Task details =>
Please repeat the listing exactly, starting at its first line and stopping after the line that contains "m).length = 32 := by".

Records provided =>
-- ==== Sys2Proof/Laws/Custody.lean ====
section
/-! SUPPORT. Custody: an entry of the legal log extends the chain (R167), and a credit keeps a block's total equal to
the sum of its rate registers (R143, R145, R166). -/

namespace Sys2Proof.Machine

/-! ### The chain -/

theorem length_shaRound (v : List Word) (k : Nat) (w : Word) : (shaRound v k w).length = 8 := rfl

theorem length_foldl_shaRound : ∀ (l : List (Nat × Word)) (v : List Word), v.length = 8 →
    (l.foldl (fun v kw => shaRound v kw.1 kw.2) v).length = 8
  | [], _, h => h
  | x :: t, v, _ => length_foldl_shaRound t _ (length_shaRound v x.1 x.2)

theorem length_shaBlock (h : List Word) (b : List Byte) (hh : h.length = 8) : (shaBlock h b).length = 8 := by
  unfold shaBlock
  simp only [List.length_map, List.length_zip, hh, length_foldl_shaRound _ h hh, min_self]

theorem length_shaBlocks : ∀ (n : Nat) (h : List Word) (l : List Byte), h.length = 8 → (shaBlocks n h l).length = 8
  | 0, _, _, hh => hh
  | n + 1, h, _, hh => length_shaBlocks n _ _ (length_shaBlock h _ hh)

@[simp] theorem length_sha256 (m : List Byte) : (sha256 m).length = 32 := by
  have e : ∀ (l : List Word), (l.flatMap (fun w => natBE 4 w.toNat)).length = 4 * l.length := by
    intro l
    induction l with
    | nil => rfl
    | cons x t ih => simp [List.flatMap_cons, ih]; omega
  unfold sha256
  rw [e, length_shaBlocks _ _ _ rfl]

@[simp] theorem length_chainValue (l : List (List Byte)) : (chainValue l).length = 16 := by
  cases l <;> simp [chainValue]

theorem State.logBytes_eq (s : State) (e : LogE) : ∃ a : List Byte, a.length = 48 ∧ s.logBytes e = a ++ chainValue s.bil.log := by
  refine ⟨natLE 2 e.type_ ++ natLE 1 e.src ++ natLE 1 e.point ++ natLE 1 e.sub ++ zeros 3 ++
    natLE 8 (e.q.getD s.resolved) ++ natLE 8 s.devTime ++ padTo 24 e.payload, by simp, ?_⟩
  unfold State.logBytes chainValue
  cases s.bil.log <;> rfl

/-- An entry written extends the chain. -/
theorem State.chained_logBytes (s : State) (e : LogE) (h : chainedLog s.bil.log = true) :
    chainedLog (s.logBytes e :: s.bil.log) = true := by
  obtain ⟨a, ha, he⟩ := s.logBytes_eq e
  have h1 : (s.logBytes e).length = 64 := by rw [he]; simp [ha]
  have h2 : slice (s.logBytes e) 48 16 = chainValue s.bil.log := by
    rw [he, slice, List.drop_append_of_le_length (by omega), List.drop_of_length_le (by omega), List.nil_append,
      List.take_of_length_le (by simp)]
  simp [chainedLog, h1, h2, h]

/-! ### Totals and rates -/

theorem foldl_add (l : List Dword) : ∀ (a : Dword), l.foldl (fun a r => a + r) a = a + l.foldl (fun a r => a + r) 0 := by
  induction l with
  | nil => intro a; simp
  | cons x t ih =>
    intro a
    rw [List.foldl_cons, List.foldl_cons, ih (a + x), ih (0 + x)]
    simp only [BitVec.ofNat_eq_ofNat, BitVec.zero_add]
    rw [BitVec.add_assoc]

theorem sum_set (l : List Dword) (i : Nat) (x : Dword) (h : i < l.length) :
    (l.set i (l[i] + x)).foldl (fun a r => a + r) 0 = l.foldl (fun a r => a + r) 0 + x := by
  induction l generalizing i with
  | nil => simp at h
  | cons y t ih =>
    cases i with
    | zero =>
      simp only [List.set_cons_zero, List.getElem_cons_zero, List.foldl_cons]
      rw [foldl_add t (0 + (y + x)), foldl_add t (0 + y)]
      simp only [BitVec.ofNat_eq_ofNat, BitVec.zero_add]
      rw [BitVec.add_assoc, BitVec.add_comm x, ← BitVec.add_assoc]
    | succ i =>
      simp only [List.set_cons_succ, List.getElem_cons_succ, List.foldl_cons]
      rw [foldl_add _ (0 + y), ih i (by simpa using h), foldl_add t (0 + y)]
      simp only [BitVec.ofNat_eq_ofNat, BitVec.zero_add, BitVec.add_assoc]

/-- A credit adds the same whole counts to the total and to one rate register. -/
theorem Block.credit_sums (b : Block) (a rate : Nat) (marked : Bool) (h : b.total = b.rateSum) :
    (b.credit a rate marked).total = (b.credit a rate marked).rateSum := by
  have key : ∀ c : Dword, b.total + c =
      (b.rates.set (Fin.ofNat 16 rate) (b.rates[Fin.ofNat 16 rate] + c)).toList.foldl (fun a r => a + r) 0 := by
    intro c
    have e : (b.rates.set (Fin.ofNat 16 rate) (b.rates[Fin.ofNat 16 rate] + c)).toList =
        b.rates.toList.set (Fin.ofNat 16 rate).val (b.rates.toList[(Fin.ofNat 16 rate).val]'(by simp [Nat.mod_lt]) + c) := by
      simp [Vector.toList_set]
    rw [e, sum_set, h, Block.rateSum]
  unfold Block.credit
  cases marked
  · exact key _
  · exact key _

end Sys2Proof.Machine
end

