-- ==== Sys2Proof/Laws/Rows.lean ====
section
/-! SUPPORT. Where the registers stand in the rows of the register table (`rowOf`): one lemma per register, as a bit
mask of its rows, with the fact that it is not HI_STATUS (whose PORT field says which port the host uses). -/

namespace Sys2Proof.Machine
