theorem State.destroySlot_keeps (s : State) (no : ℕ) :
    KeepsF 102656 0x800000084000000000000000000000000000000000000000018088800000 s (State.destroySlot s no) := by
  have h_s : Keeps 102656 0x800000084000000000000000000000000000000000000000018088800000 s s := Keeps.rfl
  delta State.destroySlot
  extract_lets -underBinder -useContext y0 y1 y2 y3 y4 y5
  have hy3 : Keeps 102656 0x800000084000000000000000000000000000000000000000018088800000 s y3 := by
    refine Keeps.app (State.setSlots_keeps _ _) rfl rfl ?_
    exact h_s
  have hy5 : Keeps 102656 0x800000084000000000000000000000000000000000000000018088800000 s y5 := by
    exact Keeps.key_ rfl hy3
  refine KeepsF.mk ?_
  refine Keeps.app (State.raise_keeps _ _) rfl rfl ?_
  exact hy5

theorem State.signWith_keeps (s : State) (k : KeySlot) (body : List Byte) :
    KeepsE 131072 0 s (State.signWith s k body) := by
  have h_s : Keeps 131072 0 s s := Keeps.rfl
  delta State.signWith
  split
  · rename_i _ y1 hx
    have hy1 : Keeps 131072 0 s y1 := KeepsE.of_eq (by
        refine KeepsE.app (State.fresh_keeps _) rfl rfl ?_
        exact h_s) hx
    refine KeepsE.mk ?_
    exact hy1

theorem State.countUse_keeps (s : State) (no : ℕ) :
    Keeps 102656 0x800000084000000000000000000000000000000000000000018088800000 s (State.countUse s no) := by
  have h_s : Keeps 102656 0x800000084000000000000000000000000000000000000000018088800000 s s := Keeps.rfl
  delta State.countUse
  refine ite_of (Q := Keeps 102656 0x800000084000000000000000000000000000000000000000018088800000 s) ?_ ?_
  · exact h_s
  · split
    · exact h_s
    · split
      · exact h_s
      · extract_lets -underBinder -useContext y2
        have hy2 : Keeps 102656 0x800000084000000000000000000000000000000000000000018088800000 s y2 := by
          refine Keeps.app (State.setSlots_keeps _ _) rfl rfl ?_
          exact h_s
        refine ite_of (Q := Keeps 102656 0x800000084000000000000000000000000000000000000000018088800000 s) ?_ ?_
        · refine KeepsF.fst ?_
          refine KeepsF.app (State.destroySlot_keeps _ _) rfl rfl ?_
          exact hy2
        · exact hy2

theorem execAttest_keeps (d : Desc) (s : State) :
    KeepsO 364800 0x800000084000000000000000000000000000000000000000018088800000 s (execAttest d s) := by
  have h_s : Keeps 364800 0x800000084000000000000000000000000000000000000000018088800000 s s := Keeps.rfl
  delta execAttest
  extract_lets -underBinder -useContext y0
  refine KeepsO.next ?_
  refine State.command_keeps (P := 364800) (B := 0x800000084000000000000000000000000000000000000000018088800000) rfl rfl ?_ (fun y1 hy1 => ?_)
  · exact h_s
  · split
    · refine Keeps.app (State.complete_keeps _ _ _ _ _) rfl rfl ?_
      exact hy1
    · extract_lets -underBinder -useContext y3 y4 y5
      have hy5 : Keeps 364800 0x800000084000000000000000000000000000000000000000018088800000 s y5 := by
        refine Keeps.app (State.store_keeps _ _ _) rfl rfl ?_
        exact hy1
      refine ite_of (Q := Keeps 364800 0x800000084000000000000000000000000000000000000000018088800000 s) ?_ ?_
      · refine Keeps.app (State.complete_keeps _ _ _ _ _) rfl rfl ?_
        exact hy1
      · refine Keeps.app (State.ok_keeps _ _ _) rfl rfl ?_
        refine Keeps.app (State.countUse_keeps _ _) rfl rfl ?_
        exact hy5

theorem State.checkTag_keeps (s : State) (slot : ℕ) (body : List Byte) (tag : List Byte) :
    KeepsM 102656 0x800000084000000000000000000000000000000000000000018088800000 s (State.checkTag s slot body tag) := by
  have h_s : Keeps 102656 0x800000084000000000000000000000000000000000000000018088800000 s s := Keeps.rfl
  delta State.checkTag
  split
  · exact KeepsM.none
  · refine ite_of (Q := KeepsM 102656 0x800000084000000000000000000000000000000000000000018088800000 s) ?_ ?_
    · exact KeepsM.none
    · refine KeepsM.some ?_
      refine Keeps.app (State.countUse_keeps _ _) rfl rfl ?_
      refine Keeps.app (State.setSlots_keeps _ _) rfl rfl ?_
      exact h_s

theorem execWriteKey_keeps (d : Desc) (s : State) :
    KeepsO 299264 0x84000000000000000000000000000000000000000000000000000 s (execWriteKey d s) := by
  have h_s : Keeps 299264 0x84000000000000000000000000000000000000000000000000000 s s := Keeps.rfl
  delta execWriteKey
  extract_lets -underBinder -useContext y0 y1
  refine KeepsO.next ?_
  refine State.command_keeps (P := 299264) (B := 0x84000000000000000000000000000000000000000000000000000) rfl rfl ?_ (fun y2 hy2 => ?_)
  · exact h_s
  · extract_lets -underBinder -useContext y3 y4 y5
    have hy5 : Keeps 299264 0x84000000000000000000000000000000000000000000000000000 s y5 := by
      refine Keeps.app (State.setSlots_keeps _ _) rfl rfl ?_
      exact hy2
    refine ite_of (Q := Keeps 299264 0x84000000000000000000000000000000000000000000000000000 s) ?_ ?_
    · refine Keeps.app (State.complete_keeps _ _ _ _ _) rfl rfl ?_
      exact hy2
    · refine ite_of (Q := Keeps 299264 0x84000000000000000000000000000000000000000000000000000 s) ?_ ?_
      · refine Keeps.app (State.complete_keeps _ _ _ _ _) rfl rfl ?_
        exact hy2
      · refine ite_of (Q := Keeps 299264 0x84000000000000000000000000000000000000000000000000000 s) ?_ ?_
        · refine Keeps.app (State.complete_keeps _ _ _ _ _) rfl rfl ?_
          exact hy2
        · refine Keeps.app (State.ok_keeps _ _ _) rfl rfl ?_
          refine Keeps.app (State.store_keeps _ _ _) rfl rfl ?_
          exact hy5

theorem execDeriveKey_keeps (d : Desc) (s : State) :
    KeepsO 102656 0x800000084000000000000000000000000000000000000000018088800000 s (execDeriveKey d s) := by
  have h_s : Keeps 102656 0x800000084000000000000000000000000000000000000000018088800000 s s := Keeps.rfl
  delta execDeriveKey
  extract_lets -underBinder -useContext y0 y1
  refine KeepsO.next ?_
  refine State.command_keeps (P := 102656) (B := 0x800000084000000000000000000000000000000000000000018088800000) rfl rfl ?_ (fun y2 hy2 => ?_)
  · exact h_s
  · extract_lets -underBinder -useContext y3 y4
    refine ite_of (Q := Keeps 102656 0x800000084000000000000000000000000000000000000000018088800000 s) ?_ ?_
    · refine Keeps.app (State.complete_keeps _ _ _ _ _) rfl rfl ?_
      exact hy2
    · split
      · refine Keeps.app (State.complete_keeps _ _ _ _ _) rfl rfl ?_
        exact hy2
      · extract_lets -underBinder -useContext y6 y7
        have hy7 : Keeps 102656 0x800000084000000000000000000000000000000000000000018088800000 s y7 := by
          refine Keeps.app (State.setSlots_keeps _ _) rfl rfl ?_
          exact hy2
        refine ite_of (Q := Keeps 102656 0x800000084000000000000000000000000000000000000000018088800000 s) ?_ ?_
        · refine Keeps.app (State.complete_keeps _ _ _ _ _) rfl rfl ?_
          exact hy2
        · refine ite_of (Q := Keeps 102656 0x800000084000000000000000000000000000000000000000018088800000 s) ?_ ?_
          · refine Keeps.app (State.complete_keeps _ _ _ _ _) rfl rfl ?_
            exact hy2
          · refine ite_of (Q := Keeps 102656 0x800000084000000000000000000000000000000000000000018088800000 s) ?_ ?_
            · refine Keeps.app (State.complete_keeps _ _ _ _ _) rfl rfl ?_
              exact hy2
            · refine Keeps.app (State.ok_keeps _ _ _) rfl rfl ?_
              refine Keeps.app (State.countUse_keeps _ _) rfl rfl ?_
              exact hy7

Answer to this problem =>
-- ==== Sys2Proof/Laws/Custody.lean ====
section
/-! SUPPORT. Custody: an entry of the legal log extends the chain (R167), and a credit keeps a block's total equal to
the sum of its rate registers (R143, R145, R166). -/

namespace Sys2Proof.Machine

/-! ### The chain -/

theorem length_shaRound (v : List Word) (k : Nat) (w : Word) : (shaRound v k w).length = 8 := rfl

theorem length_foldl_shaRound : ∀ (l : List (Nat × Word)) (v : List Word), v.length = 8 →
    (l.foldl (fun v kw => shaRound v kw.1 kw.2) v).length = 8
  | [], _, h => h
  | x :: t, v, _ => length_foldl_shaRound t _ (length_shaRound v x.1 x.2)

theorem length_shaBlock (h : List Word) (b : List Byte) (hh : h.length = 8) : (shaBlock h b).length = 8 := by
  unfold shaBlock
  simp only [List.length_map, List.length_zip, hh, length_foldl_shaRound _ h hh, min_self]

theorem length_shaBlocks : ∀ (n : Nat) (h : List Word) (l : List Byte), h.length = 8 → (shaBlocks n h l).length = 8
  | 0, _, _, hh => hh
  | n + 1, h, _, hh => length_shaBlocks n _ _ (length_shaBlock h _ hh)

@[simp] theorem length_sha256 (m : List Byte) : (sha256 m).length = 32 := by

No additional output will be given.